### Task requirements
Wherever "DEFINITION" appears in a line of the listing, report that line.

▬▬▬

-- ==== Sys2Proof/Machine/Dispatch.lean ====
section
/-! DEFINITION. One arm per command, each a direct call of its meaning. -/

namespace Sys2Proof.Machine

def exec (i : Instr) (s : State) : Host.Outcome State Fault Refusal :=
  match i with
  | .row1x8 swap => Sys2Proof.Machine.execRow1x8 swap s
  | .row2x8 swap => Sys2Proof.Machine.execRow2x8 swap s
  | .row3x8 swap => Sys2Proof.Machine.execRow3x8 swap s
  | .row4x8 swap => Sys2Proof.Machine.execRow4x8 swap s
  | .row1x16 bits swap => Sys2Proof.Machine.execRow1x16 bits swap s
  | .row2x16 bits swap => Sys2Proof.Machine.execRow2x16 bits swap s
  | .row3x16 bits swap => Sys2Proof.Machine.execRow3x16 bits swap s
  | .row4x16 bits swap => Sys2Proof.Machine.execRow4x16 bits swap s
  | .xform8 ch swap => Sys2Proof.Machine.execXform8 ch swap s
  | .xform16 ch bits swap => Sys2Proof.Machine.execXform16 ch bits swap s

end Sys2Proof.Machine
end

▬▬▬

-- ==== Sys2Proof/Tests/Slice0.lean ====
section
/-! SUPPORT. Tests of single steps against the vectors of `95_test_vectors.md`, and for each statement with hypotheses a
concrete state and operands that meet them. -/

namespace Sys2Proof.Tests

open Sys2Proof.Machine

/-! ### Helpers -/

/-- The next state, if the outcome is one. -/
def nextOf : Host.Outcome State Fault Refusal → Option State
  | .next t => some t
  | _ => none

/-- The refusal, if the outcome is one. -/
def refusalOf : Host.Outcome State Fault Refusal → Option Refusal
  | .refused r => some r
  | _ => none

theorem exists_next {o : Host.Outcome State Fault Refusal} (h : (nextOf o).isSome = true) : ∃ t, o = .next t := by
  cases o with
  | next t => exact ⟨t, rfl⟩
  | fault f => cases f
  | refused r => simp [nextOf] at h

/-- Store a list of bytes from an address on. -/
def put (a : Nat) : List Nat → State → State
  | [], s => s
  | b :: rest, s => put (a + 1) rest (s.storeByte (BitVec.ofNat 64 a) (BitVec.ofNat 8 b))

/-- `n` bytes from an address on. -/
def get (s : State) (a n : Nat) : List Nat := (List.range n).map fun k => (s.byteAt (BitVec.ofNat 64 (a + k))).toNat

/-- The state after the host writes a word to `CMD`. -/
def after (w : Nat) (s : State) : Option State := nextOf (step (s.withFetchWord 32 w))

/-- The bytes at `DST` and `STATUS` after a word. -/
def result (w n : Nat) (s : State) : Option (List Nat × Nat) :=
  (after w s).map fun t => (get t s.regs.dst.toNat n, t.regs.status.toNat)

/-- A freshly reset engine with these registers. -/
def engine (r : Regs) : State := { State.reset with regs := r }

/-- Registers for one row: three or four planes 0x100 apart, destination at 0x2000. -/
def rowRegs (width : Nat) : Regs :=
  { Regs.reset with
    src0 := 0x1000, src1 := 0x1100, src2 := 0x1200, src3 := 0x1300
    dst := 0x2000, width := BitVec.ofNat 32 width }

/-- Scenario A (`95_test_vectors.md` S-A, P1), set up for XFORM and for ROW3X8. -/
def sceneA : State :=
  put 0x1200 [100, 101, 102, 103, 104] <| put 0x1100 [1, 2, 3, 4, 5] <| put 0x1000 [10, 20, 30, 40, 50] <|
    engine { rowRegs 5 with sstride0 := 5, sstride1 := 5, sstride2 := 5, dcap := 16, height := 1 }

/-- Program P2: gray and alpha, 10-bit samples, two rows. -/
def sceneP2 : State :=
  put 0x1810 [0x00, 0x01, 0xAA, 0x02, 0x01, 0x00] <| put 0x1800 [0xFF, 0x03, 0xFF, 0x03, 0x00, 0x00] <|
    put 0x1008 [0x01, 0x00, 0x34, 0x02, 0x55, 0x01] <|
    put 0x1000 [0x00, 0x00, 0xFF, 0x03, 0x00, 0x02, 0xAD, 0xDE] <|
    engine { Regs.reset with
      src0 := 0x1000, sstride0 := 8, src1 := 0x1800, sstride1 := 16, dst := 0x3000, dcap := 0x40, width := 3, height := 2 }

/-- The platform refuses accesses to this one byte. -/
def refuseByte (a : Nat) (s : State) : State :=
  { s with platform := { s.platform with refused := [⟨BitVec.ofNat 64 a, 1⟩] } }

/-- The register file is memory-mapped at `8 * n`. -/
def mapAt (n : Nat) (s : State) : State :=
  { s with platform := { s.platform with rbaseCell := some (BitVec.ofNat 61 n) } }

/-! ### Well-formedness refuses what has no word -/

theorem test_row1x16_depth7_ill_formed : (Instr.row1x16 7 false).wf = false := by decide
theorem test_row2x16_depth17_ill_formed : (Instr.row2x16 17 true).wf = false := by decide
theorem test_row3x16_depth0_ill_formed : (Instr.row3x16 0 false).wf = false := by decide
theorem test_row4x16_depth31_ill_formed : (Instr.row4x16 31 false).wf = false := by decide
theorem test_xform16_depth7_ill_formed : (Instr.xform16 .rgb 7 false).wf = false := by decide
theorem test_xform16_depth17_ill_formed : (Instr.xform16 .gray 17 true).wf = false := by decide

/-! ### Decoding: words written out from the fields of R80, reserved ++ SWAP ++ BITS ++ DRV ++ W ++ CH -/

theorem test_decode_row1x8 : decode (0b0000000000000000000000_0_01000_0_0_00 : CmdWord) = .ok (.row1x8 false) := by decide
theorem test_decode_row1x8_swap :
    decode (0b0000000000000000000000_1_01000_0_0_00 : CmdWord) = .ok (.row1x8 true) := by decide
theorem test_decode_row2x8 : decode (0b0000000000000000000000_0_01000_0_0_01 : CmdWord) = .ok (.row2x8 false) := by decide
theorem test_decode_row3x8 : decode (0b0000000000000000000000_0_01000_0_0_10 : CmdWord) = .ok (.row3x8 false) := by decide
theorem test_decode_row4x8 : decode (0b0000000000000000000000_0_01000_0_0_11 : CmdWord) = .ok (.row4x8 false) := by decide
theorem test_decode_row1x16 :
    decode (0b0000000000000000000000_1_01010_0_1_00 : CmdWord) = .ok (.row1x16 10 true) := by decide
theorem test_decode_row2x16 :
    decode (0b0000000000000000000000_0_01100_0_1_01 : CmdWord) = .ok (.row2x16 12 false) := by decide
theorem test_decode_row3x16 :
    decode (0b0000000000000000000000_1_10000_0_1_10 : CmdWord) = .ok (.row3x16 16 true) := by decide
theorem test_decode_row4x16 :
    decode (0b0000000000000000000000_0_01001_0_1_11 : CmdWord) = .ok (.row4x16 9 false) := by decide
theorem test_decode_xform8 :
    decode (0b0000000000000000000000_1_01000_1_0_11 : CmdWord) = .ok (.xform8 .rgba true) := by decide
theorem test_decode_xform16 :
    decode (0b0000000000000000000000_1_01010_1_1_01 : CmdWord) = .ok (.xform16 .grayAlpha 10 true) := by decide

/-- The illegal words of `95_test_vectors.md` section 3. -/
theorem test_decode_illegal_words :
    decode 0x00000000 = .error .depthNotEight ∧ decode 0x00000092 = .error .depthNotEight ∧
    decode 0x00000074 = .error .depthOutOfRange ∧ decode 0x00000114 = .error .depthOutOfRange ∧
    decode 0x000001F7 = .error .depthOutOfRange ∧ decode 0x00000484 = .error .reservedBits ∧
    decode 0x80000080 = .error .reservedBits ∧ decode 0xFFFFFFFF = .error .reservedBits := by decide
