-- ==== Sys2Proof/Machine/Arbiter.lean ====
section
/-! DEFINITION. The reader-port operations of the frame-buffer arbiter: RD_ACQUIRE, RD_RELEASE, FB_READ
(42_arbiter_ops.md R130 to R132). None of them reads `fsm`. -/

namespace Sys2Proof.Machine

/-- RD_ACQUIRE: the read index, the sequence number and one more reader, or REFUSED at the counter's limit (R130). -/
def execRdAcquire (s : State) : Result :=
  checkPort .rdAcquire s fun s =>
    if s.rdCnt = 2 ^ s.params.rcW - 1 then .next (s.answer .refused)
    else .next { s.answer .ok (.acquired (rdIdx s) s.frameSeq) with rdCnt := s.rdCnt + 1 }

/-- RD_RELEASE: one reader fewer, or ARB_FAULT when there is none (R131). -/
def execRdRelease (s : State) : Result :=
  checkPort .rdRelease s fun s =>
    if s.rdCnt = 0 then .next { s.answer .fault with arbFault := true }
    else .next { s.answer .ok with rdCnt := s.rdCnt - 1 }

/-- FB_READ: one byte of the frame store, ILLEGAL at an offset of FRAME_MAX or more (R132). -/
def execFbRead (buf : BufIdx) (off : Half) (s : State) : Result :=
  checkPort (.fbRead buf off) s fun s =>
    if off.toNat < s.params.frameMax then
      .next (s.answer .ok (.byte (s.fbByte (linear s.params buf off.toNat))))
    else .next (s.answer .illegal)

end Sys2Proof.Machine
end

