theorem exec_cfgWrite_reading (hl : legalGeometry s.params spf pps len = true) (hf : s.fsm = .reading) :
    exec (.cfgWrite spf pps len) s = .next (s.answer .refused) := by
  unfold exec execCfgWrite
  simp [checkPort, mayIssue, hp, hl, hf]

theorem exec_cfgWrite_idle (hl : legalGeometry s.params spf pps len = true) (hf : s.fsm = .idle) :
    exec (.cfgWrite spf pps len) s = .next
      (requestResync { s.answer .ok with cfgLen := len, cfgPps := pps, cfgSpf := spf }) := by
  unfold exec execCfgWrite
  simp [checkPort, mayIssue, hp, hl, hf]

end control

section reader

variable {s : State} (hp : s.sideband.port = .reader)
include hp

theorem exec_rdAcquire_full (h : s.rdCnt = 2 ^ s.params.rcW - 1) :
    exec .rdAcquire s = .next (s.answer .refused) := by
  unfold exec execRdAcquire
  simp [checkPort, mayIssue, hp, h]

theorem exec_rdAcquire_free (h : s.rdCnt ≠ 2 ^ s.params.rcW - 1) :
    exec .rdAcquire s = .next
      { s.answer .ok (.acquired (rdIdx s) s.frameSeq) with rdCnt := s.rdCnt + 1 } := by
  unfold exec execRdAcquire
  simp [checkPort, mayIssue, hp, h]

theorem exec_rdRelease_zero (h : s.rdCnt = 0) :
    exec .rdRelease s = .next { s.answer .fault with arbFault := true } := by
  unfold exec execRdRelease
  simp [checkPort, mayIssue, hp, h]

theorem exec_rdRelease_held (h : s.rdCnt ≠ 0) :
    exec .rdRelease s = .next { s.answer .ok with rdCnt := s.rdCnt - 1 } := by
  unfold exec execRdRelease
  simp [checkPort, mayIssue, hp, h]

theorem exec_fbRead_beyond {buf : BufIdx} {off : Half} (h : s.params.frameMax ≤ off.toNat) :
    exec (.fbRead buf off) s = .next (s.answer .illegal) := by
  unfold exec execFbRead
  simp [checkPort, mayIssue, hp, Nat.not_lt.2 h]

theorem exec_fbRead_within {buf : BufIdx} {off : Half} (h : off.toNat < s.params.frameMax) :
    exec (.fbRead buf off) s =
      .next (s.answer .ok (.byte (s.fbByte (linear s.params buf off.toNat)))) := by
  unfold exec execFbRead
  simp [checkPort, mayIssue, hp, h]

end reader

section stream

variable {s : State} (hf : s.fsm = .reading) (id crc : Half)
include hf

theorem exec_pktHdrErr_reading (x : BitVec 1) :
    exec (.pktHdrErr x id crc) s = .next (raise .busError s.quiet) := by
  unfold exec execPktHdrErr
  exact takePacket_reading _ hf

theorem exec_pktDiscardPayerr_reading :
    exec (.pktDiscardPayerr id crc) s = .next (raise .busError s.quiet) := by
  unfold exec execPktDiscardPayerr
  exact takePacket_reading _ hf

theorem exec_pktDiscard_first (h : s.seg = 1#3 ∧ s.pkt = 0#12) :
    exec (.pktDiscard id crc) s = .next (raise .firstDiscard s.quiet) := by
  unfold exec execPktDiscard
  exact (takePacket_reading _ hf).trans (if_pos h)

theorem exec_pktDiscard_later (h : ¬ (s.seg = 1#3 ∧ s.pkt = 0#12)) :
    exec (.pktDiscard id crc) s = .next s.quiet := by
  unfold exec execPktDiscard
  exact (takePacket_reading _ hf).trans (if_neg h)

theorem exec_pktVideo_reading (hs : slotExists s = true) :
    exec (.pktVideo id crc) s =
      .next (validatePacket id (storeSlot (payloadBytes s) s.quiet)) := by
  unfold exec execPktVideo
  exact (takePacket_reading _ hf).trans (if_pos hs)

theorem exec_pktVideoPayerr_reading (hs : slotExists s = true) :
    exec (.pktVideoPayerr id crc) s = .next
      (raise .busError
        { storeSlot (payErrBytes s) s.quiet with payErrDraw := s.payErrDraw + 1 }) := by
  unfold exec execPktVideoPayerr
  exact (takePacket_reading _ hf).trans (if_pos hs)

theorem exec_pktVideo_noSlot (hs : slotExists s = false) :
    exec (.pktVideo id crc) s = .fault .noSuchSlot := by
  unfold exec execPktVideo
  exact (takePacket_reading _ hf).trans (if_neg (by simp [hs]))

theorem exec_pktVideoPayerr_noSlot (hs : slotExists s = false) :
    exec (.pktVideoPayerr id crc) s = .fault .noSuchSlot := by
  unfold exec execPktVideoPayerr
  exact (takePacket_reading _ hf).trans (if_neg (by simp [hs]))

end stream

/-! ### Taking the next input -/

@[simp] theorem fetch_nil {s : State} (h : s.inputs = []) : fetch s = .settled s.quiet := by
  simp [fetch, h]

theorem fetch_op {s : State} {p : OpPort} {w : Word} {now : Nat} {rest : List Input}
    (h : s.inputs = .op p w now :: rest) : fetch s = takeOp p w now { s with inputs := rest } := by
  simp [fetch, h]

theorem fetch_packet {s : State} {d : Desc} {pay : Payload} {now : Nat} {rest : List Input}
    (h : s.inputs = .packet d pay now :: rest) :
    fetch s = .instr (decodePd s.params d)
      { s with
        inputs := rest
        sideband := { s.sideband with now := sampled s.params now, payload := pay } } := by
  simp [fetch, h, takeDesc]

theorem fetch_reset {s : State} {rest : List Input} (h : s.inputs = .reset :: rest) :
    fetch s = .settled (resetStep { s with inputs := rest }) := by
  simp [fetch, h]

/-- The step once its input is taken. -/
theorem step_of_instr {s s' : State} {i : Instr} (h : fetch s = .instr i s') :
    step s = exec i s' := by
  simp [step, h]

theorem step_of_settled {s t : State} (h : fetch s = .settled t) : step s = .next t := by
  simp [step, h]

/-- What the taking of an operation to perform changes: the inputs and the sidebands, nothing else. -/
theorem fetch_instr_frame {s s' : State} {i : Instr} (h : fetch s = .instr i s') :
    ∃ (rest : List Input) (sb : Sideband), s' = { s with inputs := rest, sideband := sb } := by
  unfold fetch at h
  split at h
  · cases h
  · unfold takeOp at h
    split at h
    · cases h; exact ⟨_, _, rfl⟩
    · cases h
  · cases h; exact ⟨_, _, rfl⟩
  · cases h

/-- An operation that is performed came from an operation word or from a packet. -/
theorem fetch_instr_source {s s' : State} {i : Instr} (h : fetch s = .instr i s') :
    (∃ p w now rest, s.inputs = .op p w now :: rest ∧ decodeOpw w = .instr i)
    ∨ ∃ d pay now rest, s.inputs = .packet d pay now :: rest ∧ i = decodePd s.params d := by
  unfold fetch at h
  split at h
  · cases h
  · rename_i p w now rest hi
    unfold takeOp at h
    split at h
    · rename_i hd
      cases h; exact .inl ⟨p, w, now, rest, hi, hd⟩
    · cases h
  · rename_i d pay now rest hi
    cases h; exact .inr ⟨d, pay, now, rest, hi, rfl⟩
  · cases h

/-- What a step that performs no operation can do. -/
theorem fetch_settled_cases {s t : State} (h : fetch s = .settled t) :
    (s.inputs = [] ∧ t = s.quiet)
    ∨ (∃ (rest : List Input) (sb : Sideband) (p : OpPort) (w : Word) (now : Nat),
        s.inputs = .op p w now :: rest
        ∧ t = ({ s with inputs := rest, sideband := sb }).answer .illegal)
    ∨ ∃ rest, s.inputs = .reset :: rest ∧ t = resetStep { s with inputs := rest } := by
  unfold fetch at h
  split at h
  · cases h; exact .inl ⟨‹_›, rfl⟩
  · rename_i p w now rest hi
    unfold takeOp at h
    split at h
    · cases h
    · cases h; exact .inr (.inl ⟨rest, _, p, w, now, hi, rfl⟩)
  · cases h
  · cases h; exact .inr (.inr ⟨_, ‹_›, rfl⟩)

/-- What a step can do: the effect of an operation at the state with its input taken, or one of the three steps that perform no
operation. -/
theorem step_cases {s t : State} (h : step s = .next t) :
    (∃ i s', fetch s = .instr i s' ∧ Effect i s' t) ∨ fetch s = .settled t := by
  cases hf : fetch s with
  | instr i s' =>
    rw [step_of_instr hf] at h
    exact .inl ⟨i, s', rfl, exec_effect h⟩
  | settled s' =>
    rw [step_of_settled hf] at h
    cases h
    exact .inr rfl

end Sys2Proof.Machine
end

▬▬▬

### Answer to this exercise
/-! DEFINITION. One arm per command, each a direct call of its meaning. -/
/-! DEFINITION. The reader-port operations of the frame-buffer arbiter: RD_ACQUIRE, RD_RELEASE, FB_READ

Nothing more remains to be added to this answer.